━━━ EXERCISE MATERIAL
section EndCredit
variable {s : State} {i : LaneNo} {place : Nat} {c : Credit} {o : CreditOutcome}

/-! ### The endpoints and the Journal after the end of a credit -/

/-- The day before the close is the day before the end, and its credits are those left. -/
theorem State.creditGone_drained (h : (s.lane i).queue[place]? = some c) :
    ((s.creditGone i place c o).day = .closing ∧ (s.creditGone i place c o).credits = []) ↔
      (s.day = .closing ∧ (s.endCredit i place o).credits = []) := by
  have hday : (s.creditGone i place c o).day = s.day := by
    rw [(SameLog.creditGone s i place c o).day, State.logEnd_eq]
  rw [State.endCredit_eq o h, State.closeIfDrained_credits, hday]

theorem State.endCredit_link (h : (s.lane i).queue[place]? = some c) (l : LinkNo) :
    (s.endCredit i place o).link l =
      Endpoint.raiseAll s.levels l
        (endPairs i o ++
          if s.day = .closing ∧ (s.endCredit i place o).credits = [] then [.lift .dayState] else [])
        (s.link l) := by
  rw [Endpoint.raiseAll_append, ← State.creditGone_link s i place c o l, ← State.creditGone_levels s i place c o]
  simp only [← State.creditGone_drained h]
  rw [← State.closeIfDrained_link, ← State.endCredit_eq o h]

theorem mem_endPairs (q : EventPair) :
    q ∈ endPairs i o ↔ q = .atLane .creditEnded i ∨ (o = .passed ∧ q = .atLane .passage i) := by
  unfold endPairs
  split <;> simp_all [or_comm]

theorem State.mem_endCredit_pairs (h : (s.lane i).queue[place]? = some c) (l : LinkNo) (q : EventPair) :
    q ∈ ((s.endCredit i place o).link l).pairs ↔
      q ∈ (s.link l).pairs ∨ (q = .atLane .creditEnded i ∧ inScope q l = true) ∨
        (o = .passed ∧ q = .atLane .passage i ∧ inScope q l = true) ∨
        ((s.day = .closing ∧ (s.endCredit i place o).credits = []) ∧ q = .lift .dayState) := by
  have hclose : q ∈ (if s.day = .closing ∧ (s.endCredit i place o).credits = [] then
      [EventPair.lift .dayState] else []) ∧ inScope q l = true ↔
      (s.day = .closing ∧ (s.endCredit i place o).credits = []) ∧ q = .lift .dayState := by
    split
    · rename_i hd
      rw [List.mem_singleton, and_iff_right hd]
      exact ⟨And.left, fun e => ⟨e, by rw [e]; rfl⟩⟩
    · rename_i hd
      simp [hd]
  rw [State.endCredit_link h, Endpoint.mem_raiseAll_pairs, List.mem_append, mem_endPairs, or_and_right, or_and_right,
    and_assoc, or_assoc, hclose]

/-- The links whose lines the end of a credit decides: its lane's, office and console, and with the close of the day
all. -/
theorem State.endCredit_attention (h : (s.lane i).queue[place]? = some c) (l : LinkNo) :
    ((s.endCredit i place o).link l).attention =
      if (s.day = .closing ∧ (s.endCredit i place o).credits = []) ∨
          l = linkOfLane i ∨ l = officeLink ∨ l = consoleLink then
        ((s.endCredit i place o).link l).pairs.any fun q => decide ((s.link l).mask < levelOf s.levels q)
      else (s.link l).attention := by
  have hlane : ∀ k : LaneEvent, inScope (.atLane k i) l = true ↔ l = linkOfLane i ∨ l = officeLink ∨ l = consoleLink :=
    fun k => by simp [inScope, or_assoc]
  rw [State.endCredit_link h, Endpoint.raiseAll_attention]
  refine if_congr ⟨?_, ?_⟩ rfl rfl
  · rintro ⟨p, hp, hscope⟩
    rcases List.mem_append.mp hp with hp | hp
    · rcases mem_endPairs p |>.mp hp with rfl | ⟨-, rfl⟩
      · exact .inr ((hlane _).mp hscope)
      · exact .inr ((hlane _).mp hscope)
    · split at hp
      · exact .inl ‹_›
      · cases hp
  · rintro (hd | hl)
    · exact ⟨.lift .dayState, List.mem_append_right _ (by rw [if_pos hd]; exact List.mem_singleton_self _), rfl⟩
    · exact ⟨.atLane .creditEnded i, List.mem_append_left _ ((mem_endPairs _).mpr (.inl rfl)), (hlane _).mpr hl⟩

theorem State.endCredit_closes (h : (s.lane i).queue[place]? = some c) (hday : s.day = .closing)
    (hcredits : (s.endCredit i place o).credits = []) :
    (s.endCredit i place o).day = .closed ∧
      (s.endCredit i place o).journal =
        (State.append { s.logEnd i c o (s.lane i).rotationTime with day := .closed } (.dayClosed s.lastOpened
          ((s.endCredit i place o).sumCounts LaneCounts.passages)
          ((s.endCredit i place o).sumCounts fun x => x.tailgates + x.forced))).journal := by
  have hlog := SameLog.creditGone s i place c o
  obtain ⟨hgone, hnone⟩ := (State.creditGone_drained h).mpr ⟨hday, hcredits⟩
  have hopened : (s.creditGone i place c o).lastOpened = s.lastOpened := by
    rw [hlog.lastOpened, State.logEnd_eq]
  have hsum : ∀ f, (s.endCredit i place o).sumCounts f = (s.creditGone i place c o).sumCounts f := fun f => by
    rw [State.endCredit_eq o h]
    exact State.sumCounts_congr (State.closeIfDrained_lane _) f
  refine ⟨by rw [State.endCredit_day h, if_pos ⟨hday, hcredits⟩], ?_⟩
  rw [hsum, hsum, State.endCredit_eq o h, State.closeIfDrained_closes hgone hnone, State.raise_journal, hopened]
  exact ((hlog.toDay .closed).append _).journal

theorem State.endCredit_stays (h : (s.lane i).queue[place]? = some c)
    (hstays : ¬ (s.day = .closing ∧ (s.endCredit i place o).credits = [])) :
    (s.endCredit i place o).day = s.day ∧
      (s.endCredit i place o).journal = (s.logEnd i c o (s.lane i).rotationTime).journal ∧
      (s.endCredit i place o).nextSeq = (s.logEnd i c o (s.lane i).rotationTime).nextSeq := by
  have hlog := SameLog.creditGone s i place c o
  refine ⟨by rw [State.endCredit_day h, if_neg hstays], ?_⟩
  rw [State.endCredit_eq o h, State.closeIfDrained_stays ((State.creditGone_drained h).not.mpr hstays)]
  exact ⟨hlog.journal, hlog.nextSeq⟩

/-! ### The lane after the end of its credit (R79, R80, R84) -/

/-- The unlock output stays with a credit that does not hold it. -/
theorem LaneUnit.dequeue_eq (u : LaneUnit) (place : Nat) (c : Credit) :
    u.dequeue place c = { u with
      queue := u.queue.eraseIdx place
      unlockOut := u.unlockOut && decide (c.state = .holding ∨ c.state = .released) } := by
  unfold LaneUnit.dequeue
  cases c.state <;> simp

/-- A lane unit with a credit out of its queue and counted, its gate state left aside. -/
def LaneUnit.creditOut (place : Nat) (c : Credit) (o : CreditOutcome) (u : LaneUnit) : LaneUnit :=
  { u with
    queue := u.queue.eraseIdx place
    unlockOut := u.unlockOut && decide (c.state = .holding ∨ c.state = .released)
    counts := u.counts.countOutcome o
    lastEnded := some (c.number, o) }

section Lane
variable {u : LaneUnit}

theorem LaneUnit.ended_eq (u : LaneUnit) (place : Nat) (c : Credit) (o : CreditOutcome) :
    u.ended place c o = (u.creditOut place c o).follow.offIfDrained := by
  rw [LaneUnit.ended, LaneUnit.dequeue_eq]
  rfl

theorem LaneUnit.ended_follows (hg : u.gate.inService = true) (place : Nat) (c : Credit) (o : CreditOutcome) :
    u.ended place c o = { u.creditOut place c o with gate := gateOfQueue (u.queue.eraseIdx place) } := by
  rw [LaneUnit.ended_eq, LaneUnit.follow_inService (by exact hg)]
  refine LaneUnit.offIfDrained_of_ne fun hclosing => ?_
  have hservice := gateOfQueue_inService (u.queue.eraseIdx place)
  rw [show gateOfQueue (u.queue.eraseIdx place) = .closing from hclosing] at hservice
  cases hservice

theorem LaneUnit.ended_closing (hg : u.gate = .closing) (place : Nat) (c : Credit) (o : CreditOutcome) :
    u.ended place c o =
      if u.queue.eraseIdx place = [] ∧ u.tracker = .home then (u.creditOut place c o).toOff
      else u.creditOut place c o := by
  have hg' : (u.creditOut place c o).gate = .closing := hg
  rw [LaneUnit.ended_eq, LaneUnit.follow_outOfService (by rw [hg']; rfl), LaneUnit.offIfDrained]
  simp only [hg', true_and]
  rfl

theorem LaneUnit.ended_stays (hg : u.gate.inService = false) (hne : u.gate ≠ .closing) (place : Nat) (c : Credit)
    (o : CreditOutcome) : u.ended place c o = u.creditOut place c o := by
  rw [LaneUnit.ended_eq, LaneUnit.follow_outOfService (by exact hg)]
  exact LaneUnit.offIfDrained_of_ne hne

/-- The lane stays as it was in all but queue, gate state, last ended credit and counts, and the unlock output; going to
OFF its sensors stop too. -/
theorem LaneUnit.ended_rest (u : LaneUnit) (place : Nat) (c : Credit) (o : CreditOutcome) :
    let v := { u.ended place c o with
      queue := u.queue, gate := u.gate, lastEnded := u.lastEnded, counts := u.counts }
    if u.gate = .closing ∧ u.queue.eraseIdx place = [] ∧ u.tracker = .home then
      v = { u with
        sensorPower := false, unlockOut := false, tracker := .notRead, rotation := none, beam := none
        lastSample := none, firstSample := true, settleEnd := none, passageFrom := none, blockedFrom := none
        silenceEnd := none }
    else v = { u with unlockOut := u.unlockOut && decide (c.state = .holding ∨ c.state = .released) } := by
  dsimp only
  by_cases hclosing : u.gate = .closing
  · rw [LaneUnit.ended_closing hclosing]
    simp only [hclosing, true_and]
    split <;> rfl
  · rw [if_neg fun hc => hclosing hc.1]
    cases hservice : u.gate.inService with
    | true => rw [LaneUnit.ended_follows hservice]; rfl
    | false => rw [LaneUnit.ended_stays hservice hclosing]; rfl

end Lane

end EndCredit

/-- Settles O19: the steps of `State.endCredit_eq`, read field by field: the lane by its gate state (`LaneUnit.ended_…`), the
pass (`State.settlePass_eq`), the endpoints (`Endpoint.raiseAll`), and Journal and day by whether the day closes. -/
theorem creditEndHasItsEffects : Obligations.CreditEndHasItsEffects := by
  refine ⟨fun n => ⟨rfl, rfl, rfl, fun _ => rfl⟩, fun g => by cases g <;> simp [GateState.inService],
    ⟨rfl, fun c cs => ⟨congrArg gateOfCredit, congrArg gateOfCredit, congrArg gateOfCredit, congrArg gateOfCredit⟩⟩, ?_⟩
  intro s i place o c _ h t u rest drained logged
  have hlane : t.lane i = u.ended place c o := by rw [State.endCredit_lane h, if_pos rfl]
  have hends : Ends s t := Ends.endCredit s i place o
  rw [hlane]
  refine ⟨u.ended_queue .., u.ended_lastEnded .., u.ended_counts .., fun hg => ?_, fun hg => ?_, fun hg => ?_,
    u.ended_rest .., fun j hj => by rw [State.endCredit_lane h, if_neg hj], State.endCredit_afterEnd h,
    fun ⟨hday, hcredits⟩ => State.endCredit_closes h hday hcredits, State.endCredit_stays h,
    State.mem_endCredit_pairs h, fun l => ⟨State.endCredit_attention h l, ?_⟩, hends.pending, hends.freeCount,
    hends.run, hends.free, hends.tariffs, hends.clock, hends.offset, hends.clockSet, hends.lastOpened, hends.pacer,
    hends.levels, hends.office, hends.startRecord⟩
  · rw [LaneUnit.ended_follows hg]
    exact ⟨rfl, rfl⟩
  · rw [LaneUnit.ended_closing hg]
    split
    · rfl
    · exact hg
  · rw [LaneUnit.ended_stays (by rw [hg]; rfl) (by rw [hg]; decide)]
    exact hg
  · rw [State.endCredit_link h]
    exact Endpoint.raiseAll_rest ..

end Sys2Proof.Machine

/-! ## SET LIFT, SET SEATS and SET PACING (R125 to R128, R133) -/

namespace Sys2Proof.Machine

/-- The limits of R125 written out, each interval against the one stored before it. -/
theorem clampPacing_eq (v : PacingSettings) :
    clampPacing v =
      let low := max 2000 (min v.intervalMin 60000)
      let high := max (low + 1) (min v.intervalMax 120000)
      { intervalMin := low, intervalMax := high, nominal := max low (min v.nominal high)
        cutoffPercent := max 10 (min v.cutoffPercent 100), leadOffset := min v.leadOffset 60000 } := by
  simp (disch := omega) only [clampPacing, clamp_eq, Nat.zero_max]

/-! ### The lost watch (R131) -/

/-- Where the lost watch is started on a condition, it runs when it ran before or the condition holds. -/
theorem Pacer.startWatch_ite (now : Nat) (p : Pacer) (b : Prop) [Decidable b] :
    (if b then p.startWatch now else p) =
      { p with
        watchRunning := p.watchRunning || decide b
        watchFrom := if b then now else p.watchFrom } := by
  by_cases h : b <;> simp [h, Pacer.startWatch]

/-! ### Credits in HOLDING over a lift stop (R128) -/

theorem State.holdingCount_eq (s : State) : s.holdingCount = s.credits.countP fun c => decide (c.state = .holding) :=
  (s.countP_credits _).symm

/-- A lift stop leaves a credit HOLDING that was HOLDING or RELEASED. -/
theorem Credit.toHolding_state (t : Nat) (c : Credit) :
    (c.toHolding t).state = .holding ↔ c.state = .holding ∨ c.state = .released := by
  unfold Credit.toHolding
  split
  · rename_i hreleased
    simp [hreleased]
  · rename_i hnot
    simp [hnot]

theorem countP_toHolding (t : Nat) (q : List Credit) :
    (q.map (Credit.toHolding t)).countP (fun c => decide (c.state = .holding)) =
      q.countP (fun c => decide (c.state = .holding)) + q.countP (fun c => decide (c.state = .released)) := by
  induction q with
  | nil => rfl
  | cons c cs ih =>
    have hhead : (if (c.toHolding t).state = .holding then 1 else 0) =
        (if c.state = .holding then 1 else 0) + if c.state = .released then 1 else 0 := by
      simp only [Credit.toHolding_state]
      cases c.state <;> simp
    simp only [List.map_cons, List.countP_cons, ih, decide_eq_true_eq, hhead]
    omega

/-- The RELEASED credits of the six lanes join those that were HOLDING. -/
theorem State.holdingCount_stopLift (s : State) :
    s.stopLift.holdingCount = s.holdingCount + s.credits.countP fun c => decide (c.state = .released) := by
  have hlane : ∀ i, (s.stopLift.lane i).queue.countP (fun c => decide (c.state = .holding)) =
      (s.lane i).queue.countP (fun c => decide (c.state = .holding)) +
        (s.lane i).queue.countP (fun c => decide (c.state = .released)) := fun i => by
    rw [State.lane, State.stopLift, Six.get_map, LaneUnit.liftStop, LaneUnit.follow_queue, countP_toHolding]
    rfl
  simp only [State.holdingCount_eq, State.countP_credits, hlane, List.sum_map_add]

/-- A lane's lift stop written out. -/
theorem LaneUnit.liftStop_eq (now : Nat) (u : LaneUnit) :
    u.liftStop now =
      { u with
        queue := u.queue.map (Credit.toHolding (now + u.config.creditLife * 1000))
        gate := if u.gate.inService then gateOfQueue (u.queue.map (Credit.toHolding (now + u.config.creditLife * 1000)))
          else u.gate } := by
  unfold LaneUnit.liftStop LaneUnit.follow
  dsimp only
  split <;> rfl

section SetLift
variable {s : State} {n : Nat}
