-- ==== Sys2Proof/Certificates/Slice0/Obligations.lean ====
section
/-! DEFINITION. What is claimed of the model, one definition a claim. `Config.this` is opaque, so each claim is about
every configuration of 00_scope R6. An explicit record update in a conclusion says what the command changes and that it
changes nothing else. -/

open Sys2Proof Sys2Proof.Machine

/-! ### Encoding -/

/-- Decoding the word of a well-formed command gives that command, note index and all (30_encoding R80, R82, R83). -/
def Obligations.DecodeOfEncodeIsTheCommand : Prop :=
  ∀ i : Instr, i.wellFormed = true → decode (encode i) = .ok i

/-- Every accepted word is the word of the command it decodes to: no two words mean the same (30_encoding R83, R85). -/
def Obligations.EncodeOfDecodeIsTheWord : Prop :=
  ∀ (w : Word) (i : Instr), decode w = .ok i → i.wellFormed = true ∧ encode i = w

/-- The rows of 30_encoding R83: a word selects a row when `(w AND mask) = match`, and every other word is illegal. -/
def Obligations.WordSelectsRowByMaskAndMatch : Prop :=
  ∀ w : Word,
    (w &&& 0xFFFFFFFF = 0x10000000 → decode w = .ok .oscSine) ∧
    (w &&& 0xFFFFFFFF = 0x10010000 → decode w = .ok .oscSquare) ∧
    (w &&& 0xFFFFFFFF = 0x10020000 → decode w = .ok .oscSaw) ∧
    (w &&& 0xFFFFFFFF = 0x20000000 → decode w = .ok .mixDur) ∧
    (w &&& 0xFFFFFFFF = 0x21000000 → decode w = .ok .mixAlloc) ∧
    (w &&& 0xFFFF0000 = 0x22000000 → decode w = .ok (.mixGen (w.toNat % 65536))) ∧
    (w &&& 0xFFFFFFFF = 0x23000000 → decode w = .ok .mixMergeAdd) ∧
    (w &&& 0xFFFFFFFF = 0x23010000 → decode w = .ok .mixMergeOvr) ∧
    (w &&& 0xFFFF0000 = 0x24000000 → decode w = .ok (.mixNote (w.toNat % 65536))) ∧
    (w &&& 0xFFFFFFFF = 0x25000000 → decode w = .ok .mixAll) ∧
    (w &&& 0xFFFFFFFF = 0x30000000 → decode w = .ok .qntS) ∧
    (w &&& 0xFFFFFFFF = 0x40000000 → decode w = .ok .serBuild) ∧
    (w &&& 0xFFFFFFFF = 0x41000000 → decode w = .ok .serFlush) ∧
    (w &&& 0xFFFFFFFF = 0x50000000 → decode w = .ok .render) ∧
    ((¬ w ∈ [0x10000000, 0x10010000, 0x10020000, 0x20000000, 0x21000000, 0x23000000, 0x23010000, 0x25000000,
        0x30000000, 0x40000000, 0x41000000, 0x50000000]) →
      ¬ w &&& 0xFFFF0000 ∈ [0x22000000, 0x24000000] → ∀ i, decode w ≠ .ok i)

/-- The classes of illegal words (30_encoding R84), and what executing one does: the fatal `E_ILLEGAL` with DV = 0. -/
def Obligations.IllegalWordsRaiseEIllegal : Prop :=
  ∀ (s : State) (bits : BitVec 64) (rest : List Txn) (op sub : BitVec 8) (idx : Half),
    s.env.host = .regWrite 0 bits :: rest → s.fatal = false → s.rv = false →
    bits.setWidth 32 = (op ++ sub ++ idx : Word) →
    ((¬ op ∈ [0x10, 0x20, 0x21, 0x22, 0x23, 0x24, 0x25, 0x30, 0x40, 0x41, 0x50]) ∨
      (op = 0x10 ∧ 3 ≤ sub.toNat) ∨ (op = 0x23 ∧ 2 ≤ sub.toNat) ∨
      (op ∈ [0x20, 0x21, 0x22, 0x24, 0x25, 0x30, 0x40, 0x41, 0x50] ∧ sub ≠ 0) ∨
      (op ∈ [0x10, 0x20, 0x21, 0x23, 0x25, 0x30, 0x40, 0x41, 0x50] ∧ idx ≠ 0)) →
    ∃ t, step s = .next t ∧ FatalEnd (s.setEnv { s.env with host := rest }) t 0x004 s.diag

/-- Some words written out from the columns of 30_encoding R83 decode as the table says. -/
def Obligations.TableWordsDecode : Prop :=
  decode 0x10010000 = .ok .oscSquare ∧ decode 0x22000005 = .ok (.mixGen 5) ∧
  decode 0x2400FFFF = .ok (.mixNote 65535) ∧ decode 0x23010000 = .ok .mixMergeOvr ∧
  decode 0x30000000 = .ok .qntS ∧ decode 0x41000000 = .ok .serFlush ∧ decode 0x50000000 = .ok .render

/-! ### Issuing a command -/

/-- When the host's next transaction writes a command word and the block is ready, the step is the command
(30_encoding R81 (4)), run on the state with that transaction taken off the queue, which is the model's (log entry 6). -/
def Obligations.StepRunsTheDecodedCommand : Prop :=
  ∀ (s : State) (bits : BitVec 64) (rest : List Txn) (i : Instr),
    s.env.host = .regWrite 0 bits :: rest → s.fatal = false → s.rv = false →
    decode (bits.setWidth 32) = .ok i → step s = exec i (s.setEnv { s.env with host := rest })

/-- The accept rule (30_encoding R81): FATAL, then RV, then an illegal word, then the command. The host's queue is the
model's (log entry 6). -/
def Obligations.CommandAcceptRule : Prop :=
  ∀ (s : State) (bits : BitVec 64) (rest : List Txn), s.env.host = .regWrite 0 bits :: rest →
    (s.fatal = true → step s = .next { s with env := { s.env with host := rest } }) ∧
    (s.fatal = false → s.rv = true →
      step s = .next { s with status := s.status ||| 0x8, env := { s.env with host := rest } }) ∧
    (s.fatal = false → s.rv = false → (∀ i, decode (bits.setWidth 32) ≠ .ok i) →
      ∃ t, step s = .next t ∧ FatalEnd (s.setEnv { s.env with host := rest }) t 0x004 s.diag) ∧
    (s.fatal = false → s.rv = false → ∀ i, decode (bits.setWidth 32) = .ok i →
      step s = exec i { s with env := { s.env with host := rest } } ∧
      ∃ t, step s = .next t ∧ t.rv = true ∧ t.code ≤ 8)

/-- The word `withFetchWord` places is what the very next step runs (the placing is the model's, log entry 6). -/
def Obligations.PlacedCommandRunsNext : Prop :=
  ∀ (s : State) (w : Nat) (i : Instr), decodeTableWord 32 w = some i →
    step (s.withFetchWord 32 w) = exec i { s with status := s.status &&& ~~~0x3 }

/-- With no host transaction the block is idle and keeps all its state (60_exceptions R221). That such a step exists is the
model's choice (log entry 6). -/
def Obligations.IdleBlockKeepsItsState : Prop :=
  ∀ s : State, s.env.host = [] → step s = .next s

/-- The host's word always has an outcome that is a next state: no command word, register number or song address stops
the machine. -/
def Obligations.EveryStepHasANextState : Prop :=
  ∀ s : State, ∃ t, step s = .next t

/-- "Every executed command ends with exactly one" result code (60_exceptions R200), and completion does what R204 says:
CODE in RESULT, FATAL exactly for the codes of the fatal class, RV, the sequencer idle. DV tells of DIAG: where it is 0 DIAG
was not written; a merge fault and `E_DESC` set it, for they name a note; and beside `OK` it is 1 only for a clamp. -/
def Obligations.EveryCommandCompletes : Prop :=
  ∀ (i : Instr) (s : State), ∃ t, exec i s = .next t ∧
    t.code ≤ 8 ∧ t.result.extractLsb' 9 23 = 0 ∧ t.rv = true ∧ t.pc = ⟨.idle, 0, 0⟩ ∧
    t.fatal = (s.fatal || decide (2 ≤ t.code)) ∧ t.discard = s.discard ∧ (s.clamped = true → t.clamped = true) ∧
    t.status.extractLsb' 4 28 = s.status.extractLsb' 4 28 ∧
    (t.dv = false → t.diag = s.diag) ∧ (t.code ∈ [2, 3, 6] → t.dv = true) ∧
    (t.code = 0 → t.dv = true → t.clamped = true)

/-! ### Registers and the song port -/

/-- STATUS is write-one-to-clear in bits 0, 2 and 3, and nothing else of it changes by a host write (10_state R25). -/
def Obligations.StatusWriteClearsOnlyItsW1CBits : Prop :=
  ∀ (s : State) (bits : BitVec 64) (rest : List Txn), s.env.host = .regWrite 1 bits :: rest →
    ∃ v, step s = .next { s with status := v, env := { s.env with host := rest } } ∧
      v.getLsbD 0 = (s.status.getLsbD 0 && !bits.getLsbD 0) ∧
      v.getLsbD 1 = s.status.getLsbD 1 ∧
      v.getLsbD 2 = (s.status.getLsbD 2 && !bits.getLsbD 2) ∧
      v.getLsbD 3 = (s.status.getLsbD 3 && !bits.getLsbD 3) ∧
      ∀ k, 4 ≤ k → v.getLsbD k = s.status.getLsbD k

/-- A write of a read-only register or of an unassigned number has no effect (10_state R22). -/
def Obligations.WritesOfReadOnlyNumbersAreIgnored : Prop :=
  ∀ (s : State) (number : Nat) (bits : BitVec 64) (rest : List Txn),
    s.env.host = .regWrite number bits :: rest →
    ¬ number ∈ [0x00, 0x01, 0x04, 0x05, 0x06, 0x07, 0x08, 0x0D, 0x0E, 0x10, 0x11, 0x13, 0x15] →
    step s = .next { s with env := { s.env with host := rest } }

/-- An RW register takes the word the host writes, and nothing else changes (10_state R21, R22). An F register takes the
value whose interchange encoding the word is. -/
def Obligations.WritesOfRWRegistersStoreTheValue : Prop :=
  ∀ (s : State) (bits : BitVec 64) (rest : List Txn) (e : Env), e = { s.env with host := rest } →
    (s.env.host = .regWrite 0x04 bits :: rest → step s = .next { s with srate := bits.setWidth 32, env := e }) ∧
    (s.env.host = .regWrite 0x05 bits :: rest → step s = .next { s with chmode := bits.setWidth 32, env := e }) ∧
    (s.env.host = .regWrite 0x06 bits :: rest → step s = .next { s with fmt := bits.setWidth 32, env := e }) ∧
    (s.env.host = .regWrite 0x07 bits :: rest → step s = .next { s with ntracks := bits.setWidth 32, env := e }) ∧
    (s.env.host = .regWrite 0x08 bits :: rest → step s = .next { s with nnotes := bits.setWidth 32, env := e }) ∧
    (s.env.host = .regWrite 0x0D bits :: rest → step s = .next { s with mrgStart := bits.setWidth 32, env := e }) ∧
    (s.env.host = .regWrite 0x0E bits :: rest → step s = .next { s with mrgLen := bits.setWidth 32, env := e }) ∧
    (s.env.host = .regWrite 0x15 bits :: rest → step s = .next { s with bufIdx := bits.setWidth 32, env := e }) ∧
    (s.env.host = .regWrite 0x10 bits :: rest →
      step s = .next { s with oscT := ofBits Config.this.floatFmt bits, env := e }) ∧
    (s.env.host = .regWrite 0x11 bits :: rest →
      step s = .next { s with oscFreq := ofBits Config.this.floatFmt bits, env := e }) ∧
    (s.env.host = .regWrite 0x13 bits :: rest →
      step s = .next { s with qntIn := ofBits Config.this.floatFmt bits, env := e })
━━━━━━
Among the entries above, which lines include "tracker"? List them all.

      if u.queue.eraseIdx place = [] ∧ u.tracker = .home then (u.creditOut place c o).toOff
    if u.gate = .closing ∧ u.queue.eraseIdx place = [] ∧ u.tracker = .home then
        sensorPower := false, unlockOut := false, tracker := .notRead, rotation := none, beam := none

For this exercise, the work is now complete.